REQUIRED WORK:
In the records below, count every line that contains the word "entry" and report only the total.

Collected data:
-- ==== Sys2Proof/Config.lean ====
section
/-!
DEFINITION. What the manual leaves open, as constants without a body: nothing can be proved of their values.
Each is named in a log entry; a statement that holds of the machine holds for every value of them.
-/

namespace Sys2Proof

/-- The n-th free value: a value that the manual does not fix, drawn by a step that counts `State.free` up (log entry 2).
No body: DESIGN CHOICE that it is free; safe. -/
opaque Config.freeWord : Nat → BitVec 64

/-- SHA-384 of a byte string (R394, R407). The algorithm is outside the manual; safe. -/
opaque Config.sha384 : List Byte → BitVec 384

/-- ECDSA P-384 verification of a signature (second) over a digest (third) under a public key (first) (R394, R407, R505). Safe. -/
opaque Config.ecdsaVerify : BitVec 768 → BitVec 384 → BitVec 768 → Bool

/-- ECDSA P-384 signature of a digest by the module's device key (R407). Safe. -/
opaque Config.deviceSign : BitVec 384 → BitVec 768

/-- The public half of the module's device key (R407). Safe. -/
opaque Config.deviceKey : BitVec 768
/-- The digest of the image signing key, fused at manufacture (R394). Safe. -/
opaque Config.imageKeyHash : BitVec 384
/-- The Sahxus calibration key, whose hash is fused (R407). Safe. -/
opaque Config.calibrationKey : BitVec 768
/-- The Sahxus key that signs JTAG unlock tokens (R505). Safe. -/
opaque Config.unlockKey : BitVec 768

/-- The byte offsets of the fields of an image header within its 4 KiB (R394): the manual lists the fields and gives no places.
0 MAGIC, 1 FORMAT, 2 VERSION, 3 SVN, 4 LENGTH, 5 HITLESS_MIN, 6 BODY_HASH, 7 PUBKEY, 8 SIGNATURE. Safe. -/
opaque Config.imageField : Fin 9 → Nat

/-- The byte of the calibration store at an address as manufacture wrote it (R405). Safe. -/
opaque Config.calFactory : Nat → Byte

/-- The calibration blob's 256-byte header for a NODE_UID and write count (R407): the manual gives its contents and no layout. Safe. -/
opaque Config.calHeader : BitVec 64 → Nat → List Byte

/-- The CRC-32 of a byte string (R405): the manual does not give the polynomial. Safe. -/
opaque Config.crc32 : List Byte → BitVec 32

/-- The TLP that a byte string spells: a layout of the PCI Express Base Specification. Safe. -/
opaque Config.tlpOfBytes : List Byte → Option Tlp
/-- The bytes of a TLP, header first. Safe. -/
opaque Config.tlpBytes : Tlp → List Byte

/-- The payload of a LINK_STATE frame (R146): the manual lists its fields and gives no layout. Safe. -/
opaque Config.linkStateBytes : LinkStateRec → List Byte
/-- The payload of a TIME frame that is sent at a fabric time in ns (R162): the manual gives no layout. Safe. -/
opaque Config.timeBytes : Nat → List Byte

/-- A read-only register of an emulated function, by the kind of the function and the register, whose contents the manual does not give:
the Revision ID and the link registers (Table 7.4, log entry 22). Safe. -/
opaque Config.cfgFixed : Nat → Nat → BitVec 32

/-- The expected signature of a self-test by unit kind and stepping, taken from the Efnuquin image (Table 13.3). Safe. -/
opaque Config.bistExpected : BitVec 4 → BitVec 8 → BitVec 64

/-- The VID code that the governor coefficients and a junction temperature ask for (R493). Safe. -/
opaque Config.vidTarget : List Byte → Int → BitVec 4

end Sys2Proof
end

SOLVED EXERCISE:
3